* _RECORD SET_:
----

-- ==== Sys2Proof/Machine/Uniform.lean ====
section
/-! DEFINITION. The uniform scalar block, its short forms and the short mask forms (spec/04_integer_and_uniform_instructions.md R125 to
R136). -/

namespace Sys2Proof.Machine

/-! ### Shapes -/

/-- A uniform operand at a width, as a pattern. -/
def uniPat (w : Nat) (x : Word) : Nat := x.toNat % 2 ^ w
/-- A uniform operand at a type, as a value (R128). -/
def uniVal (e : Elem) (x : Word) : Int := readInt e.isSigned e.w x.toNat

/-- Two sources and an exact result that SAT may clamp (R128). -/
def State.uniFit (s : State) (d a : UReg) (b : USrc) (e : Elem) (lat : Nat) (f : Int → Int → Int) : State :=
  s.guarded s.cur.mask ([rdUw e.w a] ++ usesS e.w b ++ [wrU d]) fun s =>
    let r := elemFit e s.cur.sat (f (uniVal e (s.readU a.toNat)) (uniVal e (s.readS b)))
    s.withUniFlags r.2 fun t => t.writeU d.toNat (extU e.w e.isSigned r.1) lat

/-- Two sources and a result at the type's width, extended by the type (R126). -/
def State.uniBin (s : State) (d a : UReg) (b : USrc) (e : Elem) (lat : Nat) (f : Int → Int → Nat) : State :=
  s.uniOp d ([rdUw e.w a] ++ usesS e.w b ++ [wrU d]) lat fun s =>
    extU e.w e.isSigned (f (uniVal e (s.readU a.toNat)) (uniVal e (s.readS b)))

/-- Two sources on all 64 bits (R126). -/
def State.uniBlind (s : State) (d a : UReg) (b : USrc) (f : Word → Word → Word) : State :=
  s.uniOp d ([rdU a] ++ usesS 64 b ++ [wrU d]) 2 fun s => f (s.readU a.toNat) (s.readS b)

/-- A uniform shift (R126, R128): the result is extended as `signed` says. -/
def State.uniShift (s : State) (d a : UReg) (b : USrc) (w : Nat) (signed : Bool) (f : Nat → Nat → Nat) : State :=
  s.uniOp d ([rdUw w a] ++ usesS w b ++ [wrU d]) 2 fun s =>
    extU w signed (f (uniPat w (s.readU a.toNat)) (uniPat w (s.readS b)))

/-- One source and a count that is zero-extended (R126). -/
def State.uniCount (s : State) (o : UniUn) (f : Nat → Nat) : State :=
  s.uniOp o.d [rdUw o.e.w o.a, wrU o.d] 2 fun s => extU o.e.w false (f (uniPat o.e.w (s.readU o.a.toNat)))

/-- The quotient and the remainder (R128). -/
def divide (e : Elem) (a b : Int) : Nat × Nat :=
  if b = 0 then (2 ^ e.w - 1, wrapNat e.w a)
  else (wrapNat e.w (a.tdiv b), wrapNat e.w (a.tmod b))

/-- The divider of the issuing group's quarter (R135). -/
def State.divKey (s : State) : Nat := s.grp.cx.grpid.toNat % 4

/-- SDIV and SREM (R128, R135): an instruction that finds the divider busy waits in its split. -/
def State.uniDivide (s : State) (o : UniBin) (f : Nat × Nat → Nat) : State :=
  let busy := (s.core s.curCore).divider.getD 0 s.divKey
  if s.now < busy then (s.modSpl fun p => { p with readyAt := busy }).setFlow .stall
  else
    let t := s.uniBin o.d o.a o.b o.e 24 fun a b => f (divide o.e a b)
    if t.cur.flow = .run then t.modCore s.curCore fun k => { k with divider := k.divider.insert s.divKey (s.now + 24) } else t

/-- A uniform comparison writes SC (R129). -/
def State.uniCmp (s : State) (a : UReg) (b : USrc) (e : Elem) (c : ICond) : State :=
  s.guarded s.cur.mask ([rdUw e.w a] ++ usesS e.w b ++ [wrSc]) fun s =>
    s.writeSc (icondHolds c (uniVal e (s.readU a.toNat)) (uniVal e (s.readS b)))

/-! ### The long forms (R127) -/

/-- SADD. -/
def execSadd (o : UniBin) (s : State) : Host.Outcome State Fault Refusal := .next (s.uniFit o.d o.a o.b o.e 2 (· + ·))
/-- SSUB. -/
def execSsub (o : UniBin) (s : State) : Host.Outcome State Fault Refusal := .next (s.uniFit o.d o.a o.b o.e 2 (· - ·))
/-- SMUL. -/
def execSmul (o : UniBin) (s : State) : Host.Outcome State Fault Refusal := .next (s.uniFit o.d o.a o.b o.e 4 (· * ·))
/-- SMULH. -/
def execSmulh (o : UniBin) (s : State) : Host.Outcome State Fault Refusal := .next (s.uniBin o.d o.a o.b o.e 4 (mulHigh o.e.w))
/-- SDIV. -/
def execSdiv (o : UniBin) (s : State) : Host.Outcome State Fault Refusal := .next (s.uniDivide o (·.1))
/-- SREM. -/
def execSrem (o : UniBin) (s : State) : Host.Outcome State Fault Refusal := .next (s.uniDivide o (·.2))
/-- SAND. -/
def execSand (o : UniBin) (s : State) : Host.Outcome State Fault Refusal := .next (s.uniBlind o.d o.a o.b (· &&& ·))
/-- SOR. -/
def execSor (o : UniBin) (s : State) : Host.Outcome State Fault Refusal := .next (s.uniBlind o.d o.a o.b (· ||| ·))
/-- SXOR. -/
def execSxor (o : UniBin) (s : State) : Host.Outcome State Fault Refusal := .next (s.uniBlind o.d o.a o.b (· ^^^ ·))
/-- SNOT. -/
def execSnot (o : UniUn) (s : State) : Host.Outcome State Fault Refusal :=
  .next (s.uniOp o.d [rdU o.a, wrU o.d] 2 fun s => ~~~(s.readU o.a.toNat))
/-- SSHL. -/
def execSshl (o : UniBin) (s : State) : Host.Outcome State Fault Refusal := .next (s.uniShift o.d o.a o.b o.e.w false (shlElem o.e.w))
/-- SSHR. -/
def execSshr (o : UniBin) (s : State) : Host.Outcome State Fault Refusal := .next (s.uniShift o.d o.a o.b o.e.w false (shrElem o.e.w))
/-- SSRA. -/
def execSsra (o : UniBin) (s : State) : Host.Outcome State Fault Refusal := .next (s.uniShift o.d o.a o.b o.e.w true (sraElem o.e.w))
/-- SMIN. -/
def execSmin (o : UniBin) (s : State) : Host.Outcome State Fault Refusal := .next (s.uniBin o.d o.a o.b o.e 2 (minMaxElem o.e false))
/-- SMAX. -/
def execSmax (o : UniBin) (s : State) : Host.Outcome State Fault Refusal := .next (s.uniBin o.d o.a o.b o.e 2 (minMaxElem o.e true))
/-- SCLZ. -/
def execSclz (o : UniUn) (s : State) : Host.Outcome State Fault Refusal := .next (s.uniCount o (clz o.e.w))
/-- SCTZ. -/
def execSctz (o : UniUn) (s : State) : Host.Outcome State Fault Refusal := .next (s.uniCount o (ctz o.e.w))
/-- SPOPC. -/
def execSpopc (o : UniUn) (s : State) : Host.Outcome State Fault Refusal := .next (s.uniCount o (popcountNat o.e.w))
/-- SBFX: the control is all of sb (R118). -/
def execSbfx (o : UniTri) (s : State) : Host.Outcome State Fault Refusal :=
  .next (s.uniOp o.d [rdUw o.e.w o.a, rdU o.b, wrU o.d] 2 fun s =>
    extU o.e.w o.e.isSigned (bfxElem o.e.isSigned o.e.w (uniPat o.e.w (s.readU o.a.toNat)) (s.readU o.b.toNat)))
/-- SBFI: sd is the value inserted into, and the 32-bit result is zero-extended (R126, R128). -/
def execSbfi (o : UniTri) (s : State) : Host.Outcome State Fault Refusal :=
  .next (s.uniOp o.d [rdUw o.e.w o.a, rdU o.b, rdUw o.e.w o.d, wrU o.d] 2 fun s =>
    extU o.e.w false (bfiElem o.e.w (uniPat o.e.w (s.readU o.d.toNat)) (uniPat o.e.w (s.readU o.a.toNat)) (s.readU o.b.toNat)))
/-- SSEL (R129). -/
def execSsel (o : UniBin) (s : State) : Host.Outcome State Fault Refusal :=
  .next (s.uniOp o.d ([rdU o.a] ++ usesS 64 o.b ++ [rdSc, wrU o.d]) 2 fun s => if s.readSc then s.readU o.a.toNat else s.readS o.b)
/-- Long SCMP (R129). -/
def execScmp (o : UniCmp) (s : State) : Host.Outcome State Fault Refusal := .next (s.uniCmp o.a (.reg o.b) o.e o.cond)
/-- SMOV (R130). -/
def execSmov (o : UniMov) (s : State) : Host.Outcome State Fault Refusal :=
  .next (s.uniOp o.d (usesS 64 o.b ++ [wrU o.d]) 2 fun s => s.readS o.b)
/-- SMOVI (R130). -/
def execSmovi (o : UniMovI) (s : State) : Host.Outcome State Fault Refusal :=
  .next (s.uniOp o.d [wrU o.d] 2 fun _ => if o.signed then o.k.signExtend 64 else o.k.setWidth 64)
/-- SINSI (R130): sd is a source as well as the destination. -/
def execSinsi (o : UniIns) (s : State) : Host.Outcome State Fault Refusal :=
  .next (s.uniOp o.d [rwU o.d] 2 fun s => setElem 8 o.p.toNat (s.readU o.d.toNat) o.k.toNat)

/-! ### The short forms (R132): T = 00, type I32, SD the first source -/

/-- Short SMOV: all 64 bits. -/
def execSmovShort (o : ShU) (s : State) : Host.Outcome State Fault Refusal :=
  .next (s.uniOp o.d (usesS 64 o.b ++ [wrU o.d]) 2 fun s => s.readS o.b)
/-- Short SADD. -/
def execSaddShort (o : ShU) (s : State) : Host.Outcome State Fault Refusal := .next (s.uniFit o.d o.d o.b .i32 2 (· + ·))
/-- Short SSUB. -/
def execSsubShort (o : ShU) (s : State) : Host.Outcome State Fault Refusal := .next (s.uniFit o.d o.d o.b .i32 2 (· - ·))
/-- Short SMUL. -/
def execSmulShort (o : ShU) (s : State) : Host.Outcome State Fault Refusal := .next (s.uniFit o.d o.d o.b .i32 4 (· * ·))
/-- Short SAND: all 64 bits. -/
def execSandShort (o : ShU) (s : State) : Host.Outcome State Fault Refusal := .next (s.uniBlind o.d o.d o.b (· &&& ·))
/-- Short SOR: all 64 bits. -/
def execSorShort (o : ShU) (s : State) : Host.Outcome State Fault Refusal := .next (s.uniBlind o.d o.d o.b (· ||| ·))
/-- Short SXOR: all 64 bits. -/
def execSxorShort (o : ShU) (s : State) : Host.Outcome State Fault Refusal := .next (s.uniBlind o.d o.d o.b (· ^^^ ·))
/-- Short SSHL. -/
def execSshlShort (o : ShU) (s : State) : Host.Outcome State Fault Refusal := .next (s.uniShift o.d o.d o.b 32 false (shlElem 32))
/-- Short SSHR. -/
def execSshrShort (o : ShU) (s : State) : Host.Outcome State Fault Refusal := .next (s.uniShift o.d o.d o.b 32 false (shrElem 32))
/-- Short SSRA. -/
def execSsraShort (o : ShU) (s : State) : Host.Outcome State Fault Refusal := .next (s.uniShift o.d o.d o.b 32 true (sraElem 32))
/-- Short SMIN. -/
def execSminShort (o : ShU) (s : State) : Host.Outcome State Fault Refusal := .next (s.uniBin o.d o.d o.b .i32 2 (minMaxElem .i32 false))
/-- Short SMAX. -/
def execSmaxShort (o : ShU) (s : State) : Host.Outcome State Fault Refusal := .next (s.uniBin o.d o.d o.b .i32 2 (minMaxElem .i32 true))
/-- SMINN: type N32. -/
def execSminn (o : ShU) (s : State) : Host.Outcome State Fault Refusal := .next (s.uniBin o.d o.d o.b .n32 2 (minMaxElem .n32 false))
/-- SMAXN: type N32. -/
def execSmaxn (o : ShU) (s : State) : Host.Outcome State Fault Refusal := .next (s.uniBin o.d o.d o.b .n32 2 (minMaxElem .n32 true))

/-- The type and condition that a short SCMP's code names (R132). -/
def scondOf : SCond → Elem × ICond
  | .eq => (.i32, .eq) | .ne => (.i32, .ne) | .lt => (.i32, .lt) | .le => (.i32, .le) | .gt => (.i32, .gt) | .ge => (.i32, .ge)
  | .ltn => (.n32, .lt) | .len => (.n32, .le) | .gtn => (.n32, .gt) | .gen => (.n32, .ge)

/-- Short SCMP. -/
def execScmpShort (o : ShCmp) (s : State) : Host.Outcome State Fault Refusal :=
  .next (s.uniCmp o.a o.b (scondOf o.cond).1 (scondOf o.cond).2)

/-! ### The mask forms (R133) -/

/-- EXEC becomes a combination of it and sd[31:0]. -/
def State.maskOp (s : State) (r : UReg) (f : Mask → Mask → Mask) : State :=
  s.guarded s.cur.mask [rdUlo r] fun s => s.setExec (f s.spl.exec (maskLow (s.readU r.toNat)))

/-- MSAVE. -/
def execMsave (o : ShReg) (s : State) : Host.Outcome State Fault Refusal :=
  .next (s.uniOp o.d [wrU o.d] 2 fun s => s.spl.exec.setWidth 64)
/-- MLOAD. -/
def execMload (o : ShReg) (s : State) : Host.Outcome State Fault Refusal := .next (s.maskOp o.d fun _ x => x)
/-- MAND. -/
def execMand (o : ShReg) (s : State) : Host.Outcome State Fault Refusal := .next (s.maskOp o.d fun e x => e &&& x)
/-- MANDN. -/
def execMandn (o : ShReg) (s : State) : Host.Outcome State Fault Refusal := .next (s.maskOp o.d fun e x => e &&& ~~~x)
/-- MOR. -/
def execMor (o : ShReg) (s : State) : Host.Outcome State Fault Refusal := .next (s.maskOp o.d fun e x => e ||| x)
/-- MXOR. -/
def execMxor (o : ShReg) (s : State) : Host.Outcome State Fault Refusal := .next (s.maskOp o.d fun e x => e ^^^ x)
/-- NOP (R91). -/
def execNop (s : State) : Host.Outcome State Fault Refusal := .next s

end Sys2Proof.Machine
end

----

* _WHAT YOU HAVE TO DO_: All lines in the listing above between the line with "A uniform shift" and the line with "let busy := (s.core", inclusive, should be set down exactly, and no line outside that range.

* _REPLY_:
/-- A uniform shift (R126, R128): the result is extended as `signed` says. -/
def State.uniShift (s : State) (d a : UReg) (b : USrc) (w : Nat) (signed : Bool) (f : Nat → Nat → Nat) : State :=
  s.uniOp d ([rdUw w a] ++ usesS w b ++ [wrU d]) 2 fun s =>
    extU w signed (f (uniPat w (s.readU a.toNat)) (uniPat w (s.readS b)))

/-- One source and a count that is zero-extended (R126). -/
def State.uniCount (s : State) (o : UniUn) (f : Nat → Nat) : State :=
  s.uniOp o.d [rdUw o.e.w o.a, wrU o.d] 2 fun s => extU o.e.w false (f (uniPat o.e.w (s.readU o.a.toNat)))

/-- The quotient and the remainder (R128). -/
def divide (e : Elem) (a b : Int) : Nat × Nat :=
  if b = 0 then (2 ^ e.w - 1, wrapNat e.w a)
  else (wrapNat e.w (a.tdiv b), wrapNat e.w (a.tmod b))

/-- The divider of the issuing group's quarter (R135). -/
def State.divKey (s : State) : Nat := s.grp.cx.grpid.toNat % 4

/-- SDIV and SREM (R128, R135): an instruction that finds the divider busy waits in its split. -/
def State.uniDivide (s : State) (o : UniBin) (f : Nat × Nat → Nat) : State :=
  let busy := (s.core s.curCore).divider.getD 0 s.divKey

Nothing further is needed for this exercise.